The program code may be executed by a processor, which may include one or more processors, such as one or more digital signal processors (DSPs), general-purpose microprocessors, an application specific integrated circuits (ASICs), field programmable logic arrays (FPGAs), or other equivalent integrated or discrete logic circuitry. Such a processor may be configured to perform any of the techniques described in this disclosure. A general-purpose processor may be a microprocessor; but in the alternative, the processor may be any conventional processor, controller, microcontroller, or state machine. A processor may also be implemented as a combination of computing devices, such as, a combination of a DSP and a microprocessor, a plurality of microprocessors, one or more microprocessors in conjunction with a DSP core, or any other such configuration. Accordingly, the term “processor,” as used herein may refer to any of the foregoing structure, any combination of the foregoing structure, or any other structure or apparatus suitable for implementation of the techniques described herein.

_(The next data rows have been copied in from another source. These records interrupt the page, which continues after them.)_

/-- 07 R169: VCMPR. -/
def vcmpr (t : Ty) (a : Vec) : Vec :=
  let w := tyWidth t
  let ls := lanes w a
  let groups := (List.range (tyLanes t / 4)).map fun g => (List.range 4).map fun j => ls.getD (4 * g + j) 0
  let kept := groups.map (keptTwo t)
  let vals := (groups.zip kept).flatMap fun (g, k) => [g.getD k.1 0, g.getD k.2 0]
  let meta4 := kept.map fun k => k.1 + 4 * k.2
  let lo := vals.foldr (fun x acc => x % 2 ^ w + 2 ^ w * acc) 0
  let hi := meta4.foldr (fun x acc => x % 16 + 16 * acc) 0
  BitVec.ofNat 2048 (lo + 2 ^ 1024 * hi)

/-! ### Top-k lists -/

/-- 07 R170: an entry, index and value. -/
structure TopEntry where
  index : Nat
  value : Nat
  deriving DecidableEq, Repr

/-- 07 R170: Key(e) > Key(f) as a strict order of values. -/
def keyLess (t : Ty) (x y : Nat) : Bool :=
  if t == 2 then decide (signedOf 32 x < signedOf 32 y)
  else if t == 6 then decide (x % 2 ^ 32 < y % 2 ^ 32)
  else
    let a := decodeF 8 x
    let b := decodeF 8 y
    if a.isNaN then false else if b.isNaN then true else fltBelow a b

/-- 07 R170: Before(e, f). -/
def before (t : Ty) (e f : TopEntry) : Bool :=
  if keyLess t f.value e.value then true
  else if keyLess t e.value f.value then false
  else decide (e.index < f.index)

/-- Insertion into a list sorted by `before`, behind the entries that rank equal. -/
def insertTop (t : Ty) (e : TopEntry) : List TopEntry → List TopEntry
  | [] => [e]
  | f :: r => if before t e f then e :: f :: r else f :: insertTop t e r

def sortTop (t : Ty) (l : List TopEntry) : List TopEntry := l.foldl (fun acc e => insertTop t e acc) []

/-- 07 R170: the empty entry's value. -/
def emptyTop (t : Ty) : TopEntry :=
  ⟨0xFFFFFFFF, if t == 2 then 0x80000000 else if t == 6 then 0 else 0xFF800000⟩

/-- 07 R171, R172: the first `k` entries, the rest empty, as a register pair. -/
def topPair (t : Ty) (k : Nat) (l : List TopEntry) : Vec × Vec :=
  let es := (l.take (min k 64)) ++ List.replicate 64 (emptyTop t)
  let word := fun (e : TopEntry) => e.index % 2 ^ 32 * 2 ^ 32 + e.value % 2 ^ 32
  (ofLanes 64 ((es.take 32).map word), ofLanes 64 (((es.drop 32).take 32).map word))

/-- 07 R170: the entries of a register pair. -/
def entriesOf (lo hi : Vec) : List TopEntry :=
  (lanes 64 lo ++ lanes 64 hi).map fun x => ⟨x / 2 ^ 32, x % 2 ^ 32⟩

/-- 07 R171: VTOPK; on types 8 to 10 the key is that of the widened lane. -/
def vtopk (t : Ty) (k : Word) (a : Vec) (n base : Word) : Vec × Vec :=
  let w := tyWidth t
  let sel := (List.range (tyLanes t)).filter (takesPart w k)
  let es := sel.map fun i => (⟨(base.toNat + i) % 2 ^ 32,
    if tyIsFloat t then (widen32 t (lane w a i)).1 else lane w a i⟩ : TopEntry)
  topPair t n.toNat (sortTop t es)

/-- 07 R172: VMERGEK. -/
def vmergek (t : Ty) (alo ahi blo bhi : Vec) (n : Word) : Vec × Vec :=
  topPair t n.toNat (sortTop t (entriesOf alo ahi ++ entriesOf blo bhi))

/-- 07 R173: VDesc. Its inputs are the prefix sums and the target: a signalling NaN among them raises NV, and a target
that is a NaN is delivered as the canonical one (03 R69, log entry 60). -/
def vdesc (a b : Vec) (start : Bool) : Vec × Flags :=
  let el := fun j => decodeF 8 (lane 32 a j)
  let sig := ((List.range 64).map fun j => (el j).sigFlag).foldl (· ||| ·) 0
  let (t, idx, f0) :=
    if start then
      let (x, f1) := fltMul (uniformOf (lane 64 b 0)) (el 63)
      let (r, f2) := rne32 x
      (r, 0, f1 ||| f2)
    else (lane 32 b 0, lane 32 b 1, (decodeF 8 (lane 32 b 0)).sigFlag)
  let j := match (List.range 64).find? (fun j => fltLt (decodeF 8 t) (el j)) with
    | some j => j
    | none =>
      match ((List.range 64).filter fun j => fltLt (if j == 0 then .zero false else el (j - 1)) (el j)).getLast? with
      | some j => j
      | none => 0
  let (t2, f3) :=
    if j == 0 then ((if (decodeF 8 t).isNaN then canonNaN 8 else t), 0)
    else
      let (x, f1) := fltAdd .rne (decodeF 8 t) (el (j - 1)).negate
      let (r, f2) := rne32 x
      (r, f1 ||| f2)
  (ofLanes 32 [t2, (idx * 64 + j) % 2 ^ 32], sig ||| f0 ||| f3)

/-- 07 R174: VRAND. -/
def vrand (key ctr : Word) : Vec :=
  ofLanes 64 ((List.range 32).map fun j => rand64 key.toNat ((ctr.toNat + j) % 2 ^ 64))

/-- 07 R175: VKOP. -/
def kop (tt : BitVec 4) (a b : Word) : Word :=
  BitVec.ofNat 64 ((List.range 64).foldr (fun i acc => (truth tt (a.getLsbD i) (b.getLsbD i)).toNat + 2 * acc) 0)

/-- 07 R176: ANY and ALL. -/
def maskAny (a : Vec) : Word :=
  BitVec.ofNat 64 ((List.range 64).foldr (fun i acc => (lane 32 a i != 0).toNat + 2 * acc) 0)
def maskAll (a : Vec) : Word :=
  BitVec.ofNat 64 ((List.range 64).foldr (fun i acc => (lane 32 a i == 2 ^ 32 - 1).toNat + 2 * acc) 0)

/-! ### Array sums -/

/-- 03 R81: the exact products of a group, kept above q. -/
def group16 (l : List (FVal × FVal)) : FVal × Flags :=
  let sp := l.foldl (fun (s : StepAcc) p =>
      let fl := s.fl ||| p.1.sigFlag ||| p.2.sigFlag
      if p.1.isNaN || p.2.isNaN then { s with nan := true, fl := fl }
      else match fltMul p.1 p.2 with
        | (.nan _, f) => { s with nan := true, fl := fl ||| f }
        | (.inf n, _) => if n then { s with ninf := true, fl := fl } else { s with pinf := true, fl := fl }
        | (.fin n m _ _, _) => { s with allNegZero := s.allNegZero && n && m == 0, fl := fl })
    (⟨false, false, false, !l.isEmpty, 0, 0⟩ : StepAcc)
  if sp.pinf || sp.ninf || sp.nan then sp.value
  else
    let ps := l.filterMap fun p =>
      match fltMul p.1 p.2 with
      | (.fin n m e _, _) => if m == 0 then none else some (n, m, e)
      | _ => none
    match ps with
    | [] => (.zero sp.allNegZero, sp.fl)
    | p :: r =>
      let top := fun (x : Bool × Nat × Int) => x.2.2 + bitLen x.2.1 - 1
      let q := r.foldl (fun e x => max e (top x)) (top p) - 40
      let kept := (p :: r).map fun (n, m, e) =>
        let (u, lost) := if q ≤ e then (m <<< (e - q).toNat, false)
          else (m >>> (q - e).toNat, m % 2 ^ (q - e).toNat != 0)
        ((if n then -(u : Int) else (u : Int)), lost)
      let s := kept.foldl (fun s x => s + x.1) (0 : Int)
      let lost := kept.any (·.2)
      let fl := sp.fl ||| (if lost then fNX else 0)
      if s == 0 then (.zero false, fl) else (.fin (decide (s < 0)) s.natAbs q false, fl)

/-- 03 R80, R81: a rounded sum added to a cell, two roundings. -/
def addCell (acc : Nat) (s : FVal × Flags) : Nat × Flags :=
  let (r, f1) := rne32 s.1
  let (x, f2) := fltAdd .rne (decodeF 8 acc) (decodeF 8 r)
  let (y, f3) := rne32 x
  (y, s.2 ||| f1 ||| f2 ||| f3)

/-- The groups of 32 of a step (03 R81). -/
def groups32 {α : Type} (l : List α) : List (List α) :=
  (List.range ((l.length + 31) / 32)).map fun g => (l.drop (32 * g)).take 32

/-- The exact sum of integer products (03 R80). -/
def stepInt (ta tb : Ty) (l : List (Nat × Nat)) : FVal :=
  FVal.ofInt ((l.map fun p => intOf ta p.1 * intOf tb p.2).foldl (· + ·) 0)

/-- 16-bit floating-point inputs (03 R81). -/
def is16 (t : Ty) : Bool := t == 9 || t == 10

/-- 03 R80, R81: a reduction step added to a cell that holds the f32 `acc`. -/
def stepInto (ta tb : Ty) (l : List (Nat × Nat)) (acc : Nat) : Nat × Flags :=
  if is16 ta then
    (groups32 l).foldl (fun (a, fl) g =>
      let (y, f) := addCell a (group16 (g.map fun p => (decodeF ta p.1, decodeF tb p.2)))
      (y, fl ||| f)) (acc, 0)
  else if tyIsFloat ta then addCell acc (stepSum8 ta tb l)
  else addCell acc (stepInt ta tb l, 0)

/-- A reduction step on its own, rounded once to f32; one of 16-bit inputs starts from the rounded sum of its first group
(03 R80, R81; log entry 31). -/
def stepAlone (ta tb : Ty) (l : List (Nat × Nat)) : Nat × Flags :=
  if is16 ta then
    match groups32 l with
    | [] => (0, 0)
    | g :: r =>
      let s := group16 (g.map fun p => (decodeF ta p.1, decodeF tb p.2))
      let (y, f) := rne32 s.1
      r.foldl (fun (a, fl) g =>
        let (y, f) := addCell a (group16 (g.map fun p => (decodeF ta p.1, decodeF tb p.2)))
        (y, fl ||| f)) (y, s.2 ||| f)
  else if tyIsFloat ta then
    let s := stepSum8 ta tb l
    let (y, f) := rne32 s.1
    (y, s.2 ||| f)
  else rne32 (stepInt ta tb l)

/-- 03 R83: PairwiseSum32. -/
def pairwise32 (l : List Nat) : Nat × Flags := treeAdd .rne 5 (l.map fun x => (x, 0))

end Sys2Proof.Machine
end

Illustrative aspects of the disclosure include:

Aspect 1. An apparatus for generating map data, the apparatus comprising: at least one memory; and at least one processor coupled to the at least one memory and configured to: process sensor data representative of a scene using a bird's-eye-view (BEV) detector to generate a BEV map of the scene; process the BEV map using a BEV spatial prior model to generate one or more priors; and refine the BEV map, based on the one or more priors, to generate a refined BEV map.

Aspect 2. The apparatus of aspect 1, wherein, to refine the BEV map, the at least one processor is configured to optimize an objective including a detector probability and a prior probability to generate the refined BEV map.

Aspect 3. The apparatus of aspect 2, wherein the detector probability is based on the BEV map and the prior probability comprises one of the one or more priors generated by the BEV spatial prior model.

Aspect 4. The apparatus of aspect 3, wherein, to optimize the objective, the at least one processor is configured to solve an optimization problem based on the detector probability and the prior probability.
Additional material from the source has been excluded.